Speaking their language
It’s tempting to think that sometimes a level of complication is justified in that the main users of these products are often developers and engineers.
While that’s undoubtedly true in some cases, it’s worth remembering that the decision-makers who actually buy the products are typically non-tech people, who will only be brought on board with simple, benefit-led language; they’re interested in the bottom line.
So, let’s take another major brand: Salesforce. Over the years, the cloud computing giant have evolved to offer a wide range of services, from CRM software to cloud computing, each packed with hundreds of features.

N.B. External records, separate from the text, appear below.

-- ==== Sys2Proof/Machine/UpdOps.lean ====
section
/-! DEFINITION. Operations of the fused update unit: tensor records, programs, diffs, the queue and the work
of one command (R178 to R207). -/

namespace Sys2Proof.Machine

/-! Command words (R182, R194, R202). -/

def uOPC (w : CmdWord) : Nat := fld w 0 8
def uCNT (w : CmdWord) : Nat := fld w 16 10
def uTREC (w : CmdWord) : Nat := fld w 96 32
def uBLK0 (w : CmdWord) : Nat := fld w 128 27
def uNBLK (w : CmdWord) : Nat := fld w 160 27
def uNDST (w : CmdWord) : Nat := fld w 192 32
def usSRC (w : CmdWord) : Nat := fld w 96 32
def usDST (w : CmdWord) : Nat := fld w 128 40
def usLEN (w : CmdWord) : Nat := fld w 192 24
def usROWS (w : CmdWord) : Nat := fld w 224 16
def usSSTR (w : CmdWord) : Nat := fld w 256 32
def usDSTR (w : CmdWord) : Nat := fld w 288 32
def usDIFF (w : CmdWord) : Nat := fld w 320 40

/-- Fields a command of an OPC defines. -/
def uFields (opc : Nat) : List (Nat × Nat) :=
  let common := [(0, 8), (16, 10), (32, 11), (48, 11), (64, 64)]
  if opc = 0x71 then common ++ [(128, 40), (192, 24), (224, 16), (256, 64), (320, 40)]
  else if opc = 0x73 then common ++ [(128, 27), (160, 27), (192, 32)]
  else common ++ [(128, 27), (160, 27)]

/-! Tensor records (R181): the 256 bytes as one number. -/

abbrev Trec := Nat

def Trec.f (t : Trec) (word lo w : Nat) : Nat := bitsN t (64 * word + lo) w

def Trec.nel (t : Trec) : Nat := t.f 0 0 34
def Trec.nmom (t : Trec) : Nat := t.f 0 34 2
def Trec.mfmt (t : Trec) (k : Nat) : Nat := t.f 0 (36 + 4 * k) 4
def Trec.mrnd (t : Trec) : Bool := bitN t 44
def Trec.cel (t : Trec) : Bool := bitN t 45
def Trec.d (t : Trec) : Nat := t.f 0 46 3
def Trec.clp (t : Trec) : Bool := bitN t 49
def Trec.nmop (t : Trec) : Nat := t.f 0 50 5
def Trec.hi (t : Trec) : Nat := t.f 1 0 40
def Trec.lo (t : Trec) : Nat := t.f 2 0 40
def Trec.m (t : Trec) (k : Nat) : Nat := t.f (3 + k) 0 40
def Trec.rec_ (t : Trec) : Nat := t.f 5 0 40
def Trec.gl (t : Trec) : Nat := t.f 6 0 40
def Trec.ring (t : Trec) : Nat := t.f 7 0 40
def Trec.elbase (t : Trec) : Nat := t.f 8 0 34
def Trec.stream (t : Trec) : Nat := t.f 8 48 16
def Trec.tile (t : Trec) : Nat := t.f 9 0 32
def Trec.clipc (t : Trec) : Nat := t.f 9 32 32
def Trec.diffoff (t : Trec) : Nat := t.f 10 0 40
def Trec.nb (t : Trec) : Int := signedN 10 (t.f 11 0 10)
def Trec.npart (t : Trec) : Nat := t.f 11 16 12
def Trec.normsrc (t : Trec) : Nat := t.f 11 32 32
def Trec.k (t : Trec) (i : Nat) : Nat := t.f (12 + i / 2) (32 * (i % 2)) 32
def Trec.mop (t : Trec) (i : Nat) : Nat := t.f (16 + i / 2) (32 * (i % 2)) 32
def Trec.nblk (t : Trec) : Nat := t.nel / 128

/-- Bits outside the fields are zero. -/
def Trec.resvZero (t : Trec) : Bool :=
  decide (([(0, 55), (64, 40), (128, 40), (192, 40), (256, 40), (320, 40), (384, 40), (448, 40), (512, 34),
    (560, 16), (576, 64), (640, 40), (704, 10), (720, 12), (736, 32), (768, 256), (1024, 768)].map
      fun f => bitsN t f.1 f.2 * 2 ^ f.1).sum = t)

/-- The record a command names, as SRAM holds it now. -/
def State.trec (s : State) (die off : Nat) : Trec := leVal (s.sram die off 256)

/-- Blocks of a command: first and number. -/
def uBlocks (t : Trec) (w : CmdWord) : Nat × Nat :=
  (uBLK0 w, if uNBLK w = 0 then t.nblk - uBLK0 w else uNBLK w)

/-- Bytes of the tensor's diff image (R192). -/
def Trec.image (t : Trec) : Nat :=
  (4 + t.nmom) * t.nel + t.nel / 4 + if t.cel then 13 * t.nel / 4 else 0

/-- Address of ring entry `j` of block b (R181). -/
def Trec.entry (t : Trec) (j b : Nat) : Nat := t.ring + (j * t.nblk + b) * 416

/-- Gradient source of block b at a step: its landing block or its ring entry (R183, R199). -/
def Trec.src (t : Trec) (step b : Nat) : Nat :=
  if t.cel then t.entry (step % t.d) b else t.gl + 416 * b

/-- Every array of the record: (address, bytes). -/
def Trec.arrays (t : Trec) : List (Nat × Nat) :=
  [(t.hi, 2 * t.nel), (t.lo, 2 * t.nel), (t.rec_, t.nel / 4), (t.gl, 13 * t.nel / 4)]
    ++ (List.range t.nmom).map (fun k => (t.m k, t.nel))
    ++ if t.cel then [(t.ring, t.d * (13 * t.nel / 4))] else []
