/-! Results (R263, R271, R272, R287). -/

/-- Landing block j of an owner, and its next scale byte. -/
def State.landing (s : State) (g : Group) (o : SwmOp) (m : SwmMember) (step b j : Nat) :
    List (Nat × Bytes) × Bool :=
  let w := m.job.word
  let ss := (List.range 128).map fun i => o.sums.get 0 (128 * b + i)
  let eq := (s.byte (m.die * 2 ^ 40 + swREC w + 32 * j)).toNat
  let bad := o.sourAt (128 * b) 128
  let a := (ss.map Int.natAbs).foldl max 0
  let blk := ss.flatMap (fun v => leBytes 3 (wrapI 24 v)) ++
    [BitVec.ofNat 8 eq, BitVec.ofNat 8 (b2n bad), 0, 0] ++ leBytes 4 step
  ([(swDST w + 416 * j, toLen 416 blk), (sramBase + swSCL w + j, [BitVec.ofNat 8 (nextEq eq a g.nmem)])], bad)

/-- Writes of a member at the op's completion, and whether a block it owns is sour. -/
def State.opWrites (s : State) (g : Group) (o : SwmOp) (m : SwmMember) : List (Nat × Bytes) × Bool :=
  let w := m.job.word
  if fld w 0 8 = 0x80 then
    if swAll w then
      ((List.range g.nmem).flatMap fun r =>
        let bs := o.slice (r * g.capb) ((r + 1) * g.capb)
        [(swDST w + r * g.capb, toLen g.capb bs), (swLENV w + 4 * r, leBytes 4 bs.length)], false)
    else ([(swDST w, o.slice (swROOT w * g.capb) ((swROOT w + 1) * g.capb))], false)
  else if fld w 0 8 = 0x81 then
    let (b, n) := swOwned g w m.idx
    let step := match m.job.cap with
      | some k => k.step
      | none => s.freshVal.toNat % 2 ^ 32
    let ls := (List.range n).map fun j => s.landing g o m step (b + j) j
    (ls.flatMap fun l => l.1, ls.any fun l => l.2)
  else ([], false)

/-- A contribution cut at capacity is counted and recorded; OVF_CNT counts the commands that complete
OVERFLOW_DROPPED (R263, R288). -/
def State.noteCut (s : State) (g : Group) (m : SwmMember) (status : Nat) : State :=
  if m.cut then
    let k : CapKey := m.job.cap.getD { job := g.job, gid := g.gid, step := m.job.ctx.step % 2 ^ 32 }
    let s1 := if status = stOVERFLOW then s.finc (RF.SWM_DIE_STAT_OVF_CNT m.die) 1 else s
    (s1.finc RF.SWM_CNT_OVF 1).dieRec m.die 0x8502 0 1 (capPay k m.idx)
  else s

/-- Block records that a reduce's owner reads at the op's completion (R271). -/
def State.recReads (g : Group) (m : SwmMember) : List (Nat × Nat) :=
  let w := m.job.word
  if fld w 0 8 = 0x81 then [(swREC w, 32 * (swOwned g w m.idx).2)] else []

/-- A broadcast or reduce whose results may be written writes them and completes (R263, R271, R272). -/
def State.opPut (s : State) (g : Group) (o : SwmOp) (m : SwmMember) (ws : List (Nat × Bytes)) (bad : Bool) : State :=
  let (s1, good) := s.memWrites m.die ws (cmdTag m.job.core m.job.seq)
  let emu := ws.any fun w => decide (sramBase ≤ w.1) && s.emulated m.die (w.1 - sramBase) w.2.length
  let status := if !good then stECC else if bad then stSOUR else if m.cut then stOVERFLOW else okOr emu
  let s2 := (if bad then s1.recordSour m.die else s1).noteCut g m status
  (s2.leaveOp o m).swmFinish m status 0

/-- A broadcast or reduce completes at a member. -/
def State.opEnd (s : State) (g : Group) (o : SwmOp) (m : SwmMember) : State :=
  match s.memReads m.die (State.recReads g m) with
  | (s1, false) => (s1.leaveOp o m).swmFinish m stECC 0
  | (s1, true) =>
    let (ws, bad) := s1.opWrites g o m
    let s2 := if m.job.cap.isNone ∧ fld m.job.word 0 8 = 0x81 then s1.drawn else s1
    match pick (ws.flatMap fun w => s1.rangeConds m.die w.1 w.2.length) with
    | some reason =>
      (s2.refuseRec m.job.core (fld m.job.word 0 8) reason).leaveOp o m |>.swmFinish m stREFUSED reason
    | none => s2.opPut g o m ws bad

/-- The incoming pieces of a permute, copied from staging to their places in list order, with diffs (R193, R287);
answers whether all went well. -/
def State.permCopies (s : State) (m : SwmMember) (k : Nat) : List PermEnt → State × Bool
  | [] => (s, true)
  | e :: es =>
    match s.memReads m.die [(swSTG m.job.word + e.stgoff, e.len)] with
    | (s1, false) => (s1, false)
    | (s1, true) =>
      let ds := [(e.loc, e.diffoff, s1.peek m.die (swSTG m.job.word + e.stgoff) e.len)]
      match s1.diffedWrites m.die k (cmdTag m.job.core m.job.seq) ds with
      | (s2, false) => (s2, false)
      | (s2, true) => s2.permCopies m k es

/-- The place phase of a permute. -/
def State.permPlace (s : State) (o : SwmOp) (m : SwmMember) : State :=
  let w := m.job.word
  let s1 := s.openSlot m.die w
  match (s1.dieCap m.die).slot with
  | none => s
  | some k =>
    let (s2, good) := s1.permCopies m k ((s1.permList m.die w).filter fun e => e.inc)
    let status := if good && decide (m.status ≠ stECC) then okOr (s2.updDegraded m.die) else stECC
    (s2.leaveOp o m).swmFinish m status 0

/-! Receiving engines (R265, R266). -/

def Seg.isKey (x : Seg) (c : CellW) : Bool :=
  decide (x.srcMod = Cell.srcMod c ∧ x.srcTgt = Cell.srcTgt c ∧ x.stream = Cell.stream c)

/-- Cells of the 32 MiB swarm buffer (R255). -/
def swmBuf : Nat := 524288

def State.setSegs (s : State) (xs : List Seg) : State := { s with swm := { s.swm with segs := xs } }

/-- Waiting segments are granted, in order, while space is left. -/
def State.segGrant : List Seg → State → State
  | [], s => s
  | x :: t, s =>
    if !x.granted && !x.latency && decide (s.swm.bufCells + 4096 ≤ swmBuf) then
      let s1 : State := { s with swm := { s.swm with bufCells := s.swm.bufCells + 4096 } }
      let s2 := s1.setSegs (s1.swm.segs.map fun y => if decide (y = x) then { y with granted := true } else y)
      State.segGrant t (s2.sendAck x.srcMod x.srcTgt 8 x.job x.stream 0)
    else State.segGrant t s

/-- Segments gone, with their buffer space. -/
def State.segDrop (s : State) (p : Seg → Bool) : State :=
  let gone := s.swm.segs.filter p
  let n := 4096 * (gone.filter fun x => x.granted && !x.latency).length
  let left := s.swm.segs.filter fun x => !p x
  let s1 : State := { s with swm := { s.swm with segs := left, bufCells := s.swm.bufCells - n } }
  State.segGrant s1.swm.segs s1

/-- Members of an op here complete with a status. -/
def State.opFail (s : State) (o : SwmOp) (status reason : Nat) : State :=
  o.members.foldl (fun (s : State) m =>
    let s1 := if status = stREFUSED then s.refuseRec m.job.core (fld m.job.word 0 8) reason else s
    (s1.leaveOp (s1.swmOp o.job o.gid o.opseq) m).swmFinish m status reason) s

/-- This hive learns of a group mismatch: the op completes REFUSED here, also at members yet to issue it. -/
def State.opMismatch (s : State) (job gid opseq : Nat) : State :=
  let s1 : State := { s with swm := { s.swm with badOps := s.swm.badOps ++ [(job, gid, opseq)] } }
  s1.opFail (s1.swmOp job gid opseq) stREFUSED 0x3805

In that time, its value proposition has changed as well. How do they sum it up?
“We help small and medium business to sell, reach customers, and improve service.”
“Blaze a trail to success, whatever your business size.”
Technically, there’s a lot of complex stuff happening under the hood, but all any company thinking of buying it needs to know is that can help them be more successful – whatever their size.
HubSpot is another great example. Their software helps with a variety of complicated parts of marketing and sales initiatives including SEO, A/B testing, keywords, email tracking and more, but all that detail comes later. Instead they offer:
- “Stop interrupting. Start connecting.”
- “Close more deals with less work.”
- “Stop cold calling. Start closing.”
By simplifying, they’ve found a way to cut through the noise to be noticed by consumers – and make their lives easier.
So, our advice: Familiarise your audience with a strong brand identity that demystifies your sector and recognises a human factor, and you’ll create a great base for success. Simple.